Saying "Hello" Again
Posted April 28, 2013 @ 9:11pm | by Tripp
Last weekend at this time I was getting my bags packed. We had held a memorial service for my aunt, Ann Watlington, at Ginter Park Baptist Church earlier in the afternoon. I delivered the eulogy.
My flight would leave from Washington D.C. on Monday. Some of you who follow me on Facebook know all about it. I am pretty obsessive with posting there. I know. Pictures. Stories. Links to Ann's obituary. So, I really cannot tell you why I am posting here and now except to say that it's been a week and I am just now getting a chance to sit in this mess of sadness and grief.

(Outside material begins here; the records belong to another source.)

-- ==== Sys2Proof/Machine/Core.lean ====
section
/-! DEFINITION. The machine as the host's interface takes it. -/

def Sys2Proof.core : Host.Core :=
  { State := Sys2Proof.Machine.State
    Fault := Sys2Proof.Machine.Fault
    Refusal := Sys2Proof.Machine.Refusal
    step := Sys2Proof.Machine.step
    reset := Sys2Proof.Machine.State.reset }
end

Ann was a good friend and I will miss her terribly. If there is one person I could name who plugged this nerd into the popular music of my misspent adolescence, it is she. Thompson Twins, U2, Paul Young, Toad The Wet Sprocket, and many others became part of my musical lexicon because of her. She was a school teacher and knew how to enliven the hearts, minds, and imaginations of her nephews because of it.

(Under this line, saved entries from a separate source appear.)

/-- Which bytes of the buffers an instruction can change: a write its own four, ENCRYPT those of CT(0..k), DECRYPT those of
MSG(0..L), and nothing else any (20_memory.md R67, 42_encrypt.md R164, 43_decrypt.md R187). -/
def Obligations.BufferBytesChangeOnlyInTheFootprint : Prop :=
  ∀ (i : Instr) (s t : State) (x : Nat), MachineInv s → exec i s = .next t → byteAt t x ≠ byteAt s x →
    (∃ a v, i = .wr a v ∧ s.status.busy = false ∧ a.toNat ≤ x ∧ x < a.toNat + 4) ∨
    (i = .encrypt ∧ ctAddr s.cfg 0 ≤ x ∧ x < ctAddr s.cfg (blockCount s)) ∨
    (i = .decrypt ∧ msgAddr 0 ≤ x ∧ x < msgAddr (msgCount s))

/-- R230, R231: irq is DONE and DONE_IE in every state, and it rises only when DONE does, at a completion (a command's or
BADCMD's), or when IRQ_EN is written. -/
def Obligations.IrqRisesOnlyOnCompletionOrEnable : Prop :=
  (∀ s : State, s.irq = true ↔ s.status.done = true ∧ s.doneIe = true) ∧
  ∀ s t : State, MachineInv s → step s = .next t → s.irq = false → t.irq = true →
    (s.status.done = false ∧ s.turn = .controller ∧ s.status.busy = true ∧ t.status.busy = false ∧ t.phase = .idle) ∨
    (s.status.done = false ∧ s.turn = .host ∧ t.status.errcode = .badcmd ∧ t.status.busy = false) ∨
    (s.status.done = true ∧ s.turn = .host ∧ s.doneIe = false ∧ t.doneIe = true)

/-! ### Invariants -/

/-- Every step keeps the machine's invariant, from every state that meets it. -/
def Obligations.StepKeepsInv : Prop :=
  ∀ s t : State, MachineInv s → step s = .next t → MachineInv t

/-- The state after reset meets the invariant, in every legal configuration. -/
def Obligations.ResetMeetsInv : Prop :=
  MachineInv State.reset ∧ ∀ c : Config, c.Legal → MachineInv (State.resetWith c)

/-- The model's own representation: every step keeps the canonical form of the buffer memory (log entry 21), and no step changes
the implementation parameters (log entry 1). -/
def Obligations.StepKeepsMemoryForm : Prop :=
  ∀ s t : State, Memory.wf s.mem → step s = .next t → Memory.wf t.mem ∧ t.cfg = s.cfg

/-- R28, R45: every step keeps ERR = 0 <-> ERRCODE = 0 and phase = IDLE <-> BUSY = 0. -/
def Obligations.StepKeepsStatusConsistent : Prop :=
  ∀ s t : State, StatusInv s → step s = .next t → StatusInv t

/-- R50: whenever KEY_VALID = 1 the key registers satisfy the KeyMaterial invariants. -/
def Obligations.ValidKeySatisfiesKeyMaterial : Prop :=
  ∀ s : State, MachineInv s → s.status.keyValid = true →
    4 ≤ s.n ∧ s.blockLen.toNat = bitlen s.n - 1 ∧ 2 ≤ s.blockLen.toNat ∧ s.blockLen.toNat ≤ s.cfg.nw - 1 ∧
    ∃ p q, 2 ≤ p ∧ 2 ≤ q ∧ s.n = p * q ∧ 1 ≤ s.d ∧ s.d < (p - 1) * (q - 1) ∧ 65537 * s.d % ((p - 1) * (q - 1)) = 1
end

I am a little slow on the uptake. You might have guessed that as well. I've been grumpy all week without being able to name the reason. It took me all week to realize that it was grief.

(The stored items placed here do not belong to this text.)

-- ==== Sys2Proof/Laws/Blocks.lean ====
section
/-! SUPPORT. Bit sequences as numbers (spec/00_scope.md R12, R13), and the bound on a block value (spec/42_encrypt.md R166). -/

namespace Sys2Proof.Machine

@[simp] theorem bitsVal_nil : bitsVal [] = 0 := rfl

theorem bitsVal_append (s : List Bool) (b : Bool) : bitsVal (s ++ [b]) = 2 * bitsVal s + b.toNat := by
  simp [bitsVal, List.foldl_append]

/-- A sequence's value is below 2 to its length. -/
theorem bitsVal_lt (s : List Bool) : bitsVal s < 2 ^ s.length := by
  induction s using List.reverseRecOn with
  | nil => simp
  | append_singleton s b ih =>
    rw [bitsVal_append, List.length_append, List.length_singleton, pow_succ]
    cases b <;> simp <;> omega

@[simp] theorem render_length (v w : Nat) : (render v w).length = w := by simp [render]

/-- The top w bits of a rendering are the rendering of half the number. -/
theorem render_succ (v w : Nat) : render v (w + 1) = render (v / 2) w ++ [v.testBit 0] := by
  unfold render
  rw [List.range_succ, List.map_append]
  congr 1
  · apply List.map_congr_left
    intro t ht
    rw [List.mem_range] at ht
    rw [Nat.testBit_div_two]
    congr 1; omega
  · simp

/-- A rendering's value is the number's low bits. -/
theorem bitsVal_render (v w : Nat) : bitsVal (render v w) = v % 2 ^ w := by
  induction w generalizing v with
  | zero => simp [render, Nat.mod_one]
  | succ w ih =>
    rw [render_succ, bitsVal_append, ih, pow_succ, Nat.mul_comm (2 ^ w), Nat.mod_mul]
    have : (v.testBit 0).toNat = v % 2 := by rw [Nat.testBit_zero]; rcases Nat.mod_two_eq_zero_or_one v with h | h <;> simp [h]
    omega

/-- Rendering a sequence's value at its length gives the sequence back. -/
theorem render_bitsVal (s : List Bool) : render (bitsVal s) s.length = s := by
  induction s using List.reverseRecOn with
  | nil => rfl
  | append_singleton s b ih =>
    rw [List.length_append, List.length_singleton, render_succ, bitsVal_append]
    cases b
    · simp [ih]
    · rw [show (2 * bitsVal s + true.toNat) / 2 = bitsVal s by simp; omega, ih]
      simp [Nat.testBit_zero]

theorem bitSlice_length_le (s : List Bool) (i j : Nat) : (bitSlice s i j).length ≤ j - i := by
  simp [bitSlice]

/-- A block value has at most BLOCK_LEN bits. -/
theorem blockValue_lt_two_pow (s : State) (i : Nat) : blockValue s i < 2 ^ s.blockLen.toNat := by
  refine lt_of_lt_of_le (bitsVal_lt _) (Nat.pow_le_pow_right (by decide) ((bitSlice_length_le _ _ _).trans ?_))
  omega

/-- The message bits of L bytes are 8L bits. -/
@[simp] theorem msgBits_length (s : State) (len : Nat) : (msgBits s len).length = 8 * len := by
  unfold msgBits
  induction len with
  | zero => rfl
  | succ n ih => rw [List.range_succ, List.flatMap_append, List.length_append, ih]; simp; ring

/-- The eight bits of message byte j are its rendering. -/
theorem msgBits_byte (s : State) (len j : Nat) (hj : j < len) :
    bitSlice (msgBits s len) (8 * j) (8 * j + 8) = render (msgByte s j).toNat 8 := by
  induction len with
  | zero => omega
  | succ n ih =>
    have e : msgBits s (n + 1) = msgBits s n ++ render (msgByte s n).toNat 8 := by
      simp [msgBits, List.range_succ]
    have hl := msgBits_length s n
    rw [e, bitSlice, List.drop_append_of_le_length (by omega)]
    by_cases h : j < n
    · rw [List.take_append_of_le_length (by rw [List.length_drop]; omega)]; exact ih h
    · have : j = n := by omega
      subst this
      rw [List.drop_of_length_le (by omega)]; simp

/-- Byte j of the message bits is MSG(j). -/
theorem msgBits_value (s : State) (len j : Nat) (hj : j < len) :
    bitsVal (bitSlice (msgBits s len) (8 * j) (8 * j + 8)) = (msgByte s j).toNat := by
  rw [msgBits_byte s len j hj, bitsVal_render]
  exact Nat.mod_eq_of_lt (msgByte s j).isLt

@[simp] theorem bitsBytes_length (b : List Bool) (len : Nat) : (bitsBytes b len).length = len := by simp [bitsBytes]

/-- How many bits DECRYPT has rendered after i blocks. -/
theorem reassembled_length {s : State} (h1 : 1 ≤ s.blockLen.toNat) (h2 : cipherCount s = blockCount s) (i : Nat)
    (hi : i ≤ cipherCount s) : (reassembled s i).1.length = min (i * s.blockLen.toNat) (8 * msgCount s) := by
  set bl := s.blockLen.toNat with hb
  have hk : 8 * msgCount s ≤ blockCount s * bl ∧ (blockCount s ≠ 0 → (blockCount s - 1) * bl < 8 * msgCount s) := by
    unfold blockCount; rw [← hb]; exact ceilDiv_bounds _ h1
  induction i with
  | zero => simp [reassembled]
  | succ i ih =>
    have ih := ih (by omega)
    rw [reassembled]
    simp only [appendBlock, List.length_append, render_length, renderWidth]
    have hi2 : i * bl ≤ (blockCount s - 1) * bl := Nat.mul_le_mul_right bl (by omega : i ≤ blockCount s - 1)
    have hi3 := hk.2 (by omega)
    rw [ih, min_eq_left (by omega)]
    split_ifs with q
    · have : (i + 1) * bl ≤ (blockCount s - 1) * bl := Nat.mul_le_mul_right bl (by omega)
      rw [Nat.succ_mul] at this ⊢; omega
    · have : i + 1 = blockCount s := by omega
      rw [this]; omega

end Sys2Proof.Machine
end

I'm just cranky about everything. And when I'm not cranky, I despair and doubt. It's old stuff and it's new stuff and it's grief and it's wishing I were in Virginia with my young cousin, Ann's daughter. This is Carson.
She's an amazing kid. I'm crazy about her. Bright. Insightful. She has a wicked sense of humor. Quirky in all the right ways. I hope to be home a great deal more over the next year to be around. My father and step-mother (Ann's sister) are going to be her legal guardians. It's a huge load, but I can think of no better people for the job.
Tonight I'm starting to settle into the grief. Tomorrow I'll dig in more deeply to the work that I have to this month. Papers, proposals, grants, projects, all need doing. Deadlines loom.
One thing I need to do here before I go on...just as another "thank you" is to share this little picture from Ginter Park Baptist Church, my aunt's church. They held a vigil for Annie as she was dying. It was quite moving. Their pastor is very good at what she does. I've mentioned that before. I know. Anyway...
I'm going to get back into it. Thanks, guys. Grief continues to surprise me. Hello, grief.